I was informed by my gp this morning they no longer have to do lung function tests it a question and answer procedure ,unless they feel you are getting worse . Which I feel is great they can no longer pigeon hole us with numbers it’s now a 1 to 4 category based on my activities during the day and how we feel.He also told me I have gone from servere to moderate by not smoking and plenty of exercise in just 18 months .
Lung function : I was informed by my gp... - Lung Conditions C...
Lung function
Im glad this suits you Petrie21 but no, this is definitely not good. You have the choice not to ask about your numbers and just get general feedback on how you are - lots of people prefer to do this - but the information would be still there in your file if it's needed in the future.

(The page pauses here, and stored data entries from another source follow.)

/-! ### Levels and registers of a core -/

@[simp] theorem Core.upLv_lvl (k : Core) (l : Fin 4) (f : Level → Level) : (k.upLv l f).lvl = k.lvl := rfl
@[simp] theorem Core.upLv_status (k : Core) (l : Fin 4) (f : Level → Level) : (k.upLv l f).status = k.status := rfl
@[simp] theorem Core.upLv_under (k : Core) (l : Fin 4) (f : Level → Level) : (k.upLv l f).under = k.under := rfl
@[simp] theorem Core.upLv_xs (k : Core) (l : Fin 4) (f : Level → Level) : (k.upLv l f).xs = k.xs := rfl
@[simp] theorem Core.upLv_vs (k : Core) (l : Fin 4) (f : Level → Level) : (k.upLv l f).vs = k.vs := rfl
@[simp] theorem Core.upLv_k (k : Core) (l : Fin 4) (f : Level → Level) : (k.upLv l f).k = k.k := rfl
@[simp] theorem Core.upLv_acc (k : Core) (l : Fin 4) (f : Level → Level) : (k.upLv l f).acc = k.acc := rfl
@[simp] theorem Core.upLv_asat (k : Core) (l : Fin 4) (f : Level → Level) : (k.upLv l f).asat = k.asat := rfl
@[simp] theorem Core.upLv_xb (k : Core) (l : Fin 4) (f : Level → Level) : (k.upLv l f).xb = k.xb := rfl
@[simp] theorem Core.upLv_inovl (k : Core) (l : Fin 4) (f : Level → Level) : (k.upLv l f).inovl = k.inovl := rfl
@[simp] theorem Core.upLv_ovec (k : Core) (l : Fin 4) (f : Level → Level) : (k.upLv l f).ovec = k.ovec := rfl
@[simp] theorem Core.upLv_grp (k : Core) (l : Fin 4) (f : Level → Level) : (k.upLv l f).grp = k.grp := rfl
@[simp] theorem Core.upLv_tickLimit (k : Core) (l : Fin 4) (f : Level → Level) : (k.upLv l f).tickLimit = k.tickLimit := rfl
@[simp] theorem Core.upLv_tickCount (k : Core) (l : Fin 4) (f : Level → Level) : (k.upLv l f).tickCount = k.tickCount := rfl
@[simp] theorem Core.upLv_inact (k : Core) (l : Fin 4) (f : Level → Level) : (k.upLv l f).inact = k.inact := rfl
@[simp] theorem Core.upLv_intask (k : Core) (l : Fin 4) (f : Level → Level) : (k.upLv l f).intask = k.intask := rfl
@[simp] theorem Core.upLv_dtabBase (k : Core) (l : Fin 4) (f : Level → Level) : (k.upLv l f).dtabBase = k.dtabBase := rfl
@[simp] theorem Core.upLv_dtab (k : Core) (l : Fin 4) (f : Level → Level) : (k.upLv l f).dtab = k.dtab := rfl
@[simp] theorem Core.upLv_cmask (k : Core) (l : Fin 4) (f : Level → Level) : (k.upLv l f).cmask = k.cmask := rfl
@[simp] theorem Core.upLv_lease (k : Core) (l : Fin 4) (f : Level → Level) : (k.upLv l f).lease = k.lease := rfl
@[simp] theorem Core.upLv_root (k : Core) (l : Fin 4) (f : Level → Level) : (k.upLv l f).root = k.root := rfl
@[simp] theorem Core.upLv_retainV (k : Core) (l : Fin 4) (f : Level → Level) : (k.upLv l f).retainV = k.retainV := rfl
@[simp] theorem Core.upLv_retainCol (k : Core) (l : Fin 4) (f : Level → Level) : (k.upLv l f).retainCol = k.retainCol := rfl
@[simp] theorem Core.upLv_delegTkt (k : Core) (l : Fin 4) (f : Level → Level) : (k.upLv l f).delegTkt = k.delegTkt := rfl
@[simp] theorem Core.upLv_delegFp (k : Core) (l : Fin 4) (f : Level → Level) : (k.upLv l f).delegFp = k.delegFp := rfl
@[simp] theorem Core.upLv_uvec (k : Core) (l : Fin 4) (f : Level → Level) : (k.upLv l f).uvec = k.uvec := rfl
@[simp] theorem Core.upLv_svec (k : Core) (l : Fin 4) (f : Level → Level) : (k.upLv l f).svec = k.svec := rfl
@[simp] theorem Core.upLv_ntop (k : Core) (l : Fin 4) (f : Level → Level) : (k.upLv l f).ntop = k.ntop := rfl
@[simp] theorem Core.upLv_wtop (k : Core) (l : Fin 4) (f : Level → Level) : (k.upLv l f).wtop = k.wtop := rfl
@[simp] theorem Core.upLv_nfree (k : Core) (l : Fin 4) (f : Level → Level) : (k.upLv l f).nfree = k.nfree := rfl
@[simp] theorem Core.upLv_wfree (k : Core) (l : Fin 4) (f : Level → Level) : (k.upLv l f).wfree = k.wfree := rfl
@[simp] theorem Core.upLv_nstock (k : Core) (l : Fin 4) (f : Level → Level) : (k.upLv l f).nstock = k.nstock := rfl
@[simp] theorem Core.upLv_wstock (k : Core) (l : Fin 4) (f : Level → Level) : (k.upLv l f).wstock = k.wstock := rfl
@[simp] theorem Core.upLv_act (k : Core) (l : Fin 4) (f : Level → Level) : (k.upLv l f).act = k.act := rfl
@[simp] theorem Core.upLv_kept (k : Core) (l : Fin 4) (f : Level → Level) : (k.upLv l f).kept = k.kept := rfl
@[simp] theorem Core.upLv_bind (k : Core) (l : Fin 4) (f : Level → Level) : (k.upLv l f).bind = k.bind := rfl
@[simp] theorem Core.upLv_twin (k : Core) (l : Fin 4) (f : Level → Level) : (k.upLv l f).twin = k.twin := rfl
@[simp] theorem Core.upLv_offer (k : Core) (l : Fin 4) (f : Level → Level) : (k.upLv l f).offer = k.offer := rfl
@[simp] theorem Core.upLv_stores (k : Core) (l : Fin 4) (f : Level → Level) : (k.upLv l f).stores = k.stores := rfl
@[simp] theorem Core.upLv_grants (k : Core) (l : Fin 4) (f : Level → Level) : (k.upLv l f).grants = k.grants := rfl
@[simp] theorem Core.upLv_seq (k : Core) (l : Fin 4) (f : Level → Level) : (k.upLv l f).seq = k.seq := rfl
@[simp] theorem Core.upLv_hq (k : Core) (l : Fin 4) (f : Level → Level) : (k.upLv l f).hq = k.hq := rfl
@[simp] theorem Core.upLv_tq (k : Core) (l : Fin 4) (f : Level → Level) : (k.upLv l f).tq = k.tq := rfl
@[simp] theorem Core.upLv_win (k : Core) (l : Fin 4) (f : Level → Level) : (k.upLv l f).win = k.win := rfl
@[simp] theorem Core.upLv_hold (k : Core) (l : Fin 4) (f : Level → Level) : (k.upLv l f).hold = k.hold := rfl
@[simp] theorem Core.upLv_taskLast (k : Core) (l : Fin 4) (f : Level → Level) : (k.upLv l f).taskLast = k.taskLast := rfl
@[simp] theorem Core.upLv_taskRet (k : Core) (l : Fin 4) (f : Level → Level) : (k.upLv l f).taskRet = k.taskRet := rfl
@[simp] theorem Core.upLv_arrived (k : Core) (l : Fin 4) (f : Level → Level) : (k.upLv l f).arrived = k.arrived := rfl
@[simp] theorem Core.upLv_coll (k : Core) (l : Fin 4) (f : Level → Level) : (k.upLv l f).coll = k.coll := rfl
@[simp] theorem Core.upLv_ring (k : Core) (l : Fin 4) (f : Level → Level) : (k.upLv l f).ring = k.ring := rfl
@[simp] theorem Core.upLv_openB (k : Core) (l : Fin 4) (f : Level → Level) : (k.upLv l f).openB = k.openB := rfl
@[simp] theorem Core.upLv_batches (k : Core) (l : Fin 4) (f : Level → Level) : (k.upLv l f).batches = k.batches := rfl
@[simp] theorem Core.upLv_lastBatch (k : Core) (l : Fin 4) (f : Level → Level) : (k.upLv l f).lastBatch = k.lastBatch := rfl
@[simp] theorem Core.upLv_bstat (k : Core) (l : Fin 4) (f : Level → Level) : (k.upLv l f).bstat = k.bstat := rfl
@[simp] theorem Core.upLv_tpert (k : Core) (l : Fin 4) (f : Level → Level) : (k.upLv l f).tpert = k.tpert := rfl
@[simp] theorem Core.upLv_cp (k : Core) (l : Fin 4) (f : Level → Level) : (k.upLv l f).cp = k.cp := rfl
@[simp] theorem Core.upLv_cpIds (k : Core) (l : Fin 4) (f : Level → Level) : (k.upLv l f).cpIds = k.cpIds := rfl
@[simp] theorem Core.upLv_selMu (k : Core) (l : Fin 4) (f : Level → Level) : (k.upLv l f).selMu = k.selMu := rfl
@[simp] theorem Core.upLv_unfinished (k : Core) (l : Fin 4) (f : Level → Level) : (k.upLv l f).unfinished = k.unfinished := rfl
@[simp] theorem Core.upLv_muNext (k : Core) (l : Fin 4) (f : Level → Level) : (k.upLv l f).muNext = k.muNext := rfl
@[simp] theorem Core.upLv_lastHdr (k : Core) (l : Fin 4) (f : Level → Level) : (k.upLv l f).lastHdr = k.lastHdr := rfl
@[simp] theorem Core.upLv_lastSerial (k : Core) (l : Fin 4) (f : Level → Level) : (k.upLv l f).lastSerial = k.lastSerial := rfl
@[simp] theorem Core.upLv_recent (k : Core) (l : Fin 4) (f : Level → Level) : (k.upLv l f).recent = k.recent := rfl
@[simp] theorem Core.upLv_serials (k : Core) (l : Fin 4) (f : Level → Level) : (k.upLv l f).serials = k.serials := rfl
@[simp] theorem Core.upLv_deNum (k : Core) (l : Fin 4) (f : Level → Level) : (k.upLv l f).deNum = k.deNum := rfl
@[simp] theorem Core.upLv_deStat (k : Core) (l : Fin 4) (f : Level → Level) : (k.upLv l f).deStat = k.deStat := rfl
@[simp] theorem Core.upLv_dsNum (k : Core) (l : Fin 4) (f : Level → Level) : (k.upLv l f).dsNum = k.dsNum := rfl
@[simp] theorem Core.upLv_dsOut (k : Core) (l : Fin 4) (f : Level → Level) : (k.upLv l f).dsOut = k.dsOut := rfl
@[simp] theorem Core.upLv_evc (k : Core) (l : Fin 4) (f : Level → Level) : (k.upLv l f).evc = k.evc := rfl
@[simp] theorem Core.upLv_pend (k : Core) (l : Fin 4) (f : Level → Level) : (k.upLv l f).pend = k.pend := rfl
@[simp] theorem Core.upLv_brk (k : Core) (l : Fin 4) (f : Level → Level) : (k.upLv l f).brk = k.brk := rfl
@[simp] theorem Core.upLv_dbg (k : Core) (l : Fin 4) (f : Level → Level) : (k.upLv l f).dbg = k.dbg := rfl
@[simp] theorem Core.upLv_sig (k : Core) (l : Fin 4) (f : Level → Level) : (k.upLv l f).sig = k.sig := rfl
@[simp] theorem Core.upLv_self (k : Core) (l : Fin 4) (f : Level → Level) :
    (k.upLv l f).lv[l.val] = f k.lv[l.val] := by
  simp [Core.upLv]
theorem Core.upLv_lv (k : Core) (l j : Fin 4) (f : Level → Level) :
    (k.upLv l f).lv[j.val] = if l = j then f k.lv[l.val] else k.lv[j.val] := by
  simp [Core.upLv, Vector.getElem_set, Fin.ext_iff]
@[simp] theorem Core.upLv_upLv (k : Core) (l : Fin 4) (f g : Level → Level) :
    (k.upLv l f).upLv l g = k.upLv l (fun v => g (f v)) := by
  simp [Core.upLv]
@[simp] theorem Core.upLv_same (k : Core) (l : Fin 4) : k.upLv l (fun v => v) = k := by
  simp [Core.upLv]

But this decision not to test will most probably be the result of cuts in NHS treatment which we should be trying to resist. There are many such cuts happening at general practice level and in secondary and tertiary treatments plus prohibitions on prescribing items which would previously have been prescribed. More and more cuts are happening and I find this decision not to do regular testing quite disturbing.
This is an interesting link about spirometry testing by GPs. It seems GPs will need certification to carry our spirometry tests by 2021
pulsetoday.co.uk/clinical/c...
What about the nurses that have taken over sprirometry in surgeries such as mine?
It’s a nurse that used to do mine , it may not be all it might be mine saving money
There are health nurses trained to do spirometry's who are bought in by surgeries and can be more knowledgeable than GPs about COPD.
I speak from my own experience but it's down to each GP practice to decide on what services they can afford to buy in and prioritise.
I am in two minds about this. Personally I prefer not to have the spirometry test. I know how I feel and have the confidence not to need the test. However many have anxiety related problems and the test can be a reassurance that things are OK. There is also the problem that question and answer type examinations are very subjective and could lead to problems not being picked up at an early stage. I believe I am on with this but worry that it may not be the best course for others.
They should do both BB - the fev1 doesnt tell everything about someone's health, and questions in the hands of a well trained nurse could be very helpful. Anyone can say they dont want to know but its important that the information is there is needed. And as stamford says below, cuts should be resisted.
And anyone can refuse a test if they dont want one. The point is they should be offered.
Yes I agree they should be there if needed and of course any cut in service or standard is worrying. I am waiting to go on a pain management programme. In order to go onto the waiting list I needed full lung function tests which were as I expected OK. In four weeks time I have my COAD review at my GPs. I have rang and asked is it needed as I have already been reviewed by Respiratory, physiotherapy, occupational therapists etc. The answer was yes. It was their review. To me it is a waste of time repeating tests I have already had. I think what I am trying to say is that repetition of tests that are not needed is perhaps part of the reason why people who do need them are not getting a standard of good service.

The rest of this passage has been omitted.